XHLAZ-FM
- Tamaliagua/Ciudad Guzmán, Jalisco; Mexico;
- Frequency: 93.5 FM
- Branding: La Más Picuda

Programming
- Format: Grupera

Ownership
- Owner: Grupo Radiorama; (Voler, S.A. de C.V.);

History
- First air date: August 26, 1964 (concession)
- Call sign meaning: "La Z" (former name)

Technical information
- Licensing authority: CRT
- Class: B1
- ERP: 25 kW
- HAAT: 248.6 m (816 ft)
- Transmitter coordinates: 19°50′51.26″N 103°29′58.62″W﻿ / ﻿19.8475722°N 103.4996167°W

Links
- Webcast: Listen live
- Website: laluperrona.com

= XHLAZ-FM =

Radio station in Tamaliagua/Ciudad Guzmán, Jalisco, Mexico

XHLAZ-FM is a radio station on 93.5 FM in Tamaliagua and Ciudad Guzmán, Jalisco, Mexico, broadcasting from a transmitter in Gómez Farías Municipality. It is owned by Grupo Radiorama and carries a grupera format known as La Más Picuda.

==History==
XEWP-AM 1420 received its concession on August 26, 1964. It was owned by Carmen Rodríguez de Méndez and operated from Sayula as a 500-watt daytimer.

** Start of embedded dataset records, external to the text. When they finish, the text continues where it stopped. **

/-- The flit delivered in tick `t` whose tick mark is not that of its sender tick, if it is so (R133). -/
def wrongMark (s : State) (key t : Nat) : Option CrossFlit :=
  if t < 6 then none
  else (crossFlit s key (t - 6)).bind (fun x => if x.mark = BitVec.ofNat 8 (t - 6) then none else some x)

/-- The receiving halves of a domain check the tick marks of what they deliver in tick `t`: an error is counted, and
reported but for a flit that fails its parity check too, which the router reports (R133, Table FAB-11). -/
def checkMarks (s : State) (p d t : Nat) : State :=
  (receivesOn s p d).foldl (fun s' key => match wrongMark s key t with
    | none => s'
    | some x =>
      let s' := { s' with crossings := tmod s'.crossings key (fun y => { y with markErrs := satInc y.markErrs 65535 }) }
      if !wireBad x.flit then unitError s' p Detail.fabTickMark none
      else if 4 ≤ key / 32 && key % 2 = 0 then unitError s' p Detail.fabParity none else s') s

/-- Flits that no router of the receiving die can still need are dropped. -/
def pruneModules (s : State) (p d t : Nat) : State :=
  (List.range 6).foldl (fun s e => [true, false].foldl (fun s f =>
    if edgeDie e f = d && (e < 4 || f) then
      ((setBits (edgeMask s e) 12).filter (fun m => moduleGranted s p e m)).foldl (fun s m =>
        let drop := fun (s : State) (dir : Nat) => { s with crossings := tmod s.crossings (crossKey e m dir) (fun x =>
          { x with flits := x.flits.filter (fun y => decide (t < y.tick + 14)) }) }
        let s := drop s (b2n f)
        if e < 4 then s else drop s 0) s
    else s) s) s

/-- Whether a request is a link engine's staged write counted to a stall. -/
def isUnitWrite (i : Nat) : HomeRequest → Bool
  | .unit j _ => decide (i = j)
  | _ => false

/-- Whether such a write still waits at a home of the stall's partition (R233). -/
def writesWait (s : State) (i : Nat) : Bool :=
  match ownerOfStall s i with
  | none => false
  | some p => (s.part p).cache.lines.any (fun e => e.2.cur.any (isUnitWrite i) || e.2.waiting.any (isUnitWrite i))

/-- Whether a stall has done all its scheduled work (R155): its verdicts are in, its scratchpad operations complete and
its staged writes acknowledged, those of link engines that are counted to it among them. -/
def stallReady (s : State) (i : Nat) (rd : Nat → Byte) (desc t : Nat) : Bool :=
  let x := s.stall i
  x.mxe.inflight.isEmpty && x.mxe.verdicts.isEmpty && x.mvu.inflight.isEmpty && x.mvu.verdicts.isEmpty &&
    x.fills.isEmpty && x.spills.isEmpty && !writesWait s i &&
    [0, 1, 2, 3, 4, 5].all (fun k => (stallProgram s rd desc i k).all (fun w =>
      decide (opTick w + (if opCode w = opStream then streamCount w - 1 else 0) < t)))

/-- A stall's own bell flit. -/
def ownFlit (s : State) (p i : Nat) (rd : Nat → Byte) (desc t : Nat) : BellFlit :=
  let e := (s.part p).epoch
  { ready := if stallReady s i rd desc t then 2 ^ i else 0, error := (s.stall i).error.isSome, nonrepl := e.nonrepl
    seq := (s.part p).job.bells % 2 ^ 32 }

/-- Whether a router combines bell flits in a tick (R155). -/
def bellTraffic (s : State) (i : Nat) (rd : Nat → Byte) (desc t len : Nat) : Bool :=
  decide (len ≤ t + 64) || (match tableAt s rd desc i with
    | none => false
    | some off => match entryAt rd off t with | none => false | some e => entryBell rd off e)

/-- What a stall's router does in a tick: its output registers, its bell flit, whether an ADD met one empty operand, how
many flits at its inputs fail their parity check, and whether a bell flit does. -/
structure RouterOut where
  stall : Nat
  lanes : Tbl WireFlit
  bell : BellFlit
  addEmpty : Bool
  bad : Nat
  bellBad : Bool
  deriving DecidableEq, Repr

/-- What a stall's router does in a tick, from the state before it. -/
def routerOut (s : State) (p i : Nat) (rd : Nat → Byte) (desc t len : Nat) : RouterOut :=
  let q := positionOf s i
  let traffic := bellTraffic s i rd desc t len
  let r := match tableAt s rd desc i with | none => ([], false) | some off => routerTick s p q rd off t len
  let f := if traffic then bellFlit s p i t (ownFlit s p i rd desc t) else {}
  { stall := i, lanes := (if traffic then bellLanes s p i f else []) ++ r.1, bell := f, addEmpty := r.2
    bad := ((badLanes s p q t).filter (fun j => !(traffic && j % 16 = 15 && (meshNeighbour s p i (j / 16)).isSome))).length
    bellBad := bellBad s p i t traffic }

/-- A router's registers after a tick. -/
def routerMove (s : State) (o : RouterOut) : State :=
  s.modStall o.stall (fun x => { x with
    bell := o.bell
    router := { x.router with
      hist := (o.lanes :: x.router.hist).take 9, addEmpty := x.router.addEmpty || o.addEmpty
      parityErrs := Nat.min 65535 (x.router.parityErrs + o.bad) } })

/-- The parity errors that a router found (R128, R157). -/
def routerErrors (s : State) (p : Nat) (o : RouterOut) : State :=
  let s := if o.bad = 0 then s else unitError s p Detail.fabParity (some o.stall)
  if o.bellBad then unitError s p Detail.chkBellParity (some o.stall) else s

/-- A stall whose part in schedule memory fails its parity as the tick reads it: a detected error, and the part is to be
paged again (R293, R296). -/
def checkParts (s : State) (p d : Nat) (rd : Nat → Byte) (desc : Nat) : State :=
  (domainStalls s p d).foldl (fun s i => match partAt s rd desc i with
    | none => s
    | some q =>
      if q ∈ (s.stall i).badParts then
        hardwareError (s.modStall i (fun x => { x with badParts := x.badParts.erase q, repage := true })) p i Detail.chkSchedParity
      else s) s

/-- The scratchpad bytes that a tick's scheduled accesses read are checked (Table CHK-2). -/
def checkReads (s : State) (p d : Nat) (rd : Nat → Byte) (desc t : Nat) : State :=
  if s.spadOdd.isEmpty then s
  else (domainStalls s p d).foldl (fun s i => match partAt s rd desc i with
    | none => s
    | some q => ((partAccess rd q t).filter (fun a => !a.write)).foldl (fun s a => checkSpad s p i a.off a.bytes) s) s

/-- TICK_SYNC goes to the ports whose far device is a member of the job group (R326). -/
def floodGroup (s : State) (p : Nat) (v : W64) (except : Option Nat) : State :=
  ((List.range 12).filter (fun j => some j ≠ except && ((s.part p).zlk.members.any (fun m => m.1 = (s.port j).farDevice)))).foldl
    (fun s j => sendSymbol s j v) s

/-- The root of a LOCKSTEP job group floods TICK_SYNC every 4,096 ticks (R337), counted in its lowest-numbered domain. -/
def syncTicks (s : State) (p d old new : Nat) : State :=
  if isLockstep s p && isLinked s p && (s.part p).zlk.root = ownNumber s && (stallsOf s p).head?.map dieOf = some d &&
      old / 4096 ≠ new / 4096 then
    floodGroup s p (BitVec.ofNat 64 (pack [(0, 8, 0x0F), (8, 12, ownNumber s), (20, 32, new % 2 ^ 32)])) none
  else s
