/-- Whether PLN_CARRY applies. -/
def planCarryBad (s : State) (p : Nat) (rd : Nat → Byte) (runs : List (Nat × Nat × Nat)) : Bool :=
  let rs := carriedRegions rd
  carriedBad s p rd ||
    (List.range (epochCount rd)).any (fun d => (setBits (epochCarry rd d) 64).any (fun r => match rs[r]? with
      | none => true
      | some x => x.kind ≠ 1)) ||
    runs.any (fun r => ((List.range rs.length).zip rs).any (fun x => regionWriteBad rd r.1 r.2.1 r.2.2 x.1 x.2))

/-! ## Tolerance, sessions and links (R63, R161, R340, R345) -/

/-- Whether R63 is broken. -/
def toleranceBad (rd : Nat → Byte) : Bool :=
  let x := sectionOf rd 4 0
  decide (countType rd 4 = 1) && (decide (x.bytes ≠ 16) || (List.range 16).any (fun c =>
    let v := (rd (x.off + c)).toNat
    decide (v ≠ 0) && (decide (v < 17) || decide (22 < v) || decide (rateClass c = 0) || isIntFmt c)))

/-- Whether a range of a step ends with the only STEP_END it holds. -/
def rangeBad (rd : Nat → Byte) (a b : Nat) : Bool :=
  decide (b < a) || decide (bellCount rd ≤ b) || !(bellAt rd b).stepEnd ||
    (List.range (b - a)).any (fun i => (bellAt rd (a + i)).stepEnd)

/-- Whether an entry of SESSION_STEPS or FALLBACK is malformed. -/
def stepBad (rd : Nat → Byte) (type n : Nat) : Bool :=
  let x := stepRange rd type n
  let o := (sectionOf rd type 0).off + 16 * n
  !(type = 10 && x.thinFirst = 0xFFFF) &&
    (rangeBad rd x.thinFirst x.thinLast || rangeBad rd x.wideFirst x.wideLast || decide (x.threshold < 1) ||
      decide (8 < x.threshold) || !zeroAt rd (o + 9) 7)

/-- Whether R161 is broken. -/
def planSessionBad (rd : Nat → Byte) : Bool :=
  (decide (countType rd 8 = 1) && (decide ((sectionOf rd 8 0).bytes ≠ 16 * epochCount rd) ||
    (List.range (epochCount rd)).any (fun d =>
      let (t, k, r) := wcetOf rd d
      let o := (sectionOf rd 8 0).off + 16 * d
      let n := epochLen rd d + 256
      !zeroAt rd (o + 5) 3 || !zeroAt rd (o + 12) 4 || decide (t < n + ceilDiv (n * k) (256 - k) + r)))) ||
  (decide (countType rd 9 = 1) && (decide ((sectionOf rd 9 0).bytes % 16 ≠ 0) || decide (256 < stepCount rd) ||
    (List.range (stepCount rd)).any (stepBad rd 9))) ||
  (decide (countType rd 10 = 1) && (decide ((sectionOf rd 10 0).bytes ≠ 16 * stepCount rd) ||
    (List.range (stepCount rd)).any (stepBad rd 10)))

/-- The LINK_PROGRAM sections of an image, by port. -/
def linkPorts (rd : Nat → Byte) : List Nat := (List.range 12).filter (fun j => (sectionsOf rd).any (fun x => x.type = 11 && x.index = j))

/-- Whether a link operation's fields are in range (Table ZLK-5). -/
def linkOpOk (w : OpWord) : Bool :=
  let src := fun (n : Nat) => decide (n < 12) || (decide (16 ≤ n) && decide (n < 28)) || n = 127
  opFlags w = 0 && zeroBits (opQ w 0) 40 24 && (match opCode w with
    | 0x20 => decide (1 ≤ linkOp w) && src (linkA w) && src (linkB w) && zeroBits (opQ w 1) 17 47 && zeroBits (opQ w 2) 24 40 && opQ w 3 = 0
    | 0x21 => zeroBits (opQ w 1) 48 16 && bits (opQ w 1) 47 0 % 1024 = 0 && zeroBits (opQ w 2) 56 8 && opQ w 2 % 1024 = 0 &&
        zeroBits (opQ w 3) 32 32 && opQ w 3 % 1024 = 0
    | 0x22 => zeroBits (opQ w 2) 48 16 && opQ w 3 = 0
    | 0x23 => zeroBits (opQ w 1) 32 32 && opQ w 2 = 0 && opQ w 3 = 0 && decide (bits (opQ w 1) 15 0 ≤ bits (opQ w 1) 31 16)
    | _ => false)

/-- Whether the END word of a link program sets a field that Table ZLK-5 does not give it: all but OP and TICK are reserved. -/
def linkEndBad (rd : Nat → Byte) (j : Nat) : Bool :=
  let x := linkSection rd j
  let w := opWord rd (x.off + rdN rd (x.off + 2) 2) (linkOps rd j).length
  opFlags w ≠ 0 || !zeroBits (opQ w 0) 40 24 || opQ w 1 ≠ 0 || opQ w 2 ≠ 0 || opQ w 3 ≠ 0

/-- Whether two STREAMs of a program drive one output in one tick. -/
def linkClash (ops : List OpWord) : Bool :=
  let xs := ops.filter (fun w => opCode w = opLinkStream)
  (List.range xs.length).any (fun i => (List.range i).any (fun j => match xs[i]?, xs[j]? with
    | some x, some y => linkHub x == linkHub y && overlap (opTick x) (linkCount x) (opTick y) (linkCount y)
    | _, _ => false))

/-- Whether ZLK_FIELD applies. -/
def linkFieldBad (s : State) (p : Nat) (rd : Nat → Byte) : Bool :=
  let ports := linkPorts rd
  let lists := ports.map (fun j => memberList rd (linkSection rd j))
  ports.any (fun j =>
    let x := linkSection rd j
    let n := rdN rd x.off 2
    let ops := rdN rd (x.off + 2) 2
    let ms := memberList rd x
    decide (n < 2) || decide (4096 < n) || !zeroAt rd (x.off + 4) 60 || decide (ops < 64 + 4 * n) || decide (x.bytes < ops) ||
      (List.range n).any (fun i => decide (2 ^ 18 ≤ rdN rd (x.off + 64 + 4 * i) 4)) ||
      (ms.zip ms.tail).any (fun m => decide (m.2.1 ≤ m.1.1)) || !decide ((ownNumber s, p) ∈ ms) ||
      !(List.range ((x.bytes - ops) / 32)).any (fun i => rdN rd (x.off + ops + 32 * i) 1 = 0) ||
      linkEndBad rd j || (linkOps rd j).any (fun w => !linkOpOk w) || linkClash (linkOps rd j)) ||
    (lists.zip lists.tail).any (fun x => x.1 ≠ x.2)

/-- Whether ZLK_PORT applies. -/
def linkPortBad (s : State) (p : Nat) (rd : Nat → Byte) : Bool :=
  let z := (s.part p).record.zlPorts
  (linkPorts rd).any (fun j => !bit z j || (linkOps rd j).any (fun w => opCode w = opLinkStream &&
    (linkSources w).any (fun n => !bit z (if n < 12 then n else n - 16))))

/-- Whether ZLK_RATE applies (R336): more than 9 flits on one port in 10 consecutive ticks. -/
def linkRateBad (rd : Nat → Byte) : Bool :=
  (linkPorts rd).any (fun j => (linkOps rd j).any (fun w => opCode w = opLinkStream && !linkHub w &&
    (List.range 10).any (fun b =>
      let t0 := opTick w - b
      decide (9 < ((List.range 10).filter (fun i => !((linkStreams rd j (t0 + i)).filter (fun y => !linkHub y)).isEmpty)).length))))

/-- Whether a byte of the map that R344 gives as zero is not. -/
def mapReserved (rd : Nat → Byte) (m : ExpertMap) : Bool :=
  !zeroAt rd (m.off + 5) 1 || !zeroAt rd (m.off + 10) 54 ||
    (List.range m.experts).any (fun e =>
      let o := m.off + 64 + 16 * m.sources + 48 * e
      !zeroAt rd (o + 5) 1 || !zeroAt rd (o + 40) 8)

/-- Whether R345, or the layout of R344, is broken. -/
def linkMapBad (s : State) (rd : Nat → Byte) : Bool :=
  let m := expertMap rd
  let members := (linkPorts rd).flatMap (fun j => (memberList rd (linkSection rd j)).map (fun x => x.1))
  decide (countType rd 7 = 1) && (
    decide (m.experts < 1) || decide (4096 < m.experts) || decide (m.sources < 1) || decide (4096 < m.sources) ||
      decide ((sectionOf rd 7 0).bytes < 64 + 16 * m.sources + 48 * m.experts) || mapReserved rd m ||
      ((List.range m.sources).zip (List.range m.sources).tail).any (fun x => decide ((mapSource rd m x.2).1 ≤ (mapSource rd m x.1).1)) ||
      decide (m.choices < 1) || decide (16 < m.choices) || decide (m.tokenSlots < 1) || decide (1024 < m.tokenSlots) ||
      decide (m.resultSlots < 1) || decide (1024 < m.resultSlots) ||
      decide (((List.range m.sources).filter (fun k => (mapSource rd m k).1 = ownNumber s)).length ≠ 1) ||
      (List.range m.sources).any (fun k => decide ((mapSource rd m k).2 % 64 ≠ 0)) ||
      (List.range m.experts).any (fun e => !decide (expertHome rd m e ∈ members) ||
        (expertField rd m e 4 1 = 1 && (decide (m.experts ≤ expertField rd m e 6 2) || expertField rd m e 6 2 = e)) ||
        decide (1 < expertField rd m e 4 1) ||
        [8, 16, 24, 32].any (fun o => decide (expertField rd m e o 8 % 64 ≠ 0))))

In 1977, XEWP was sold to José Antonio Aguilar Herrera and became XEKMX-AM, later moving to 600 kHz and increasing power to 5,000 watts. During this time period, it was known as La Super X. It changed its calls again, to XELAZ-AM. The callsign change reflected the "La Z" name in use at that time.

XELAZ was approved to migrate to FM as XHLAZ-FM in 2011. The station used the La Mejor brand from MVS Radio from that time until the end of April 2022. On June 1, became a new format as La Luperrona with a Regional Mexican format until ceased the format in April 2025.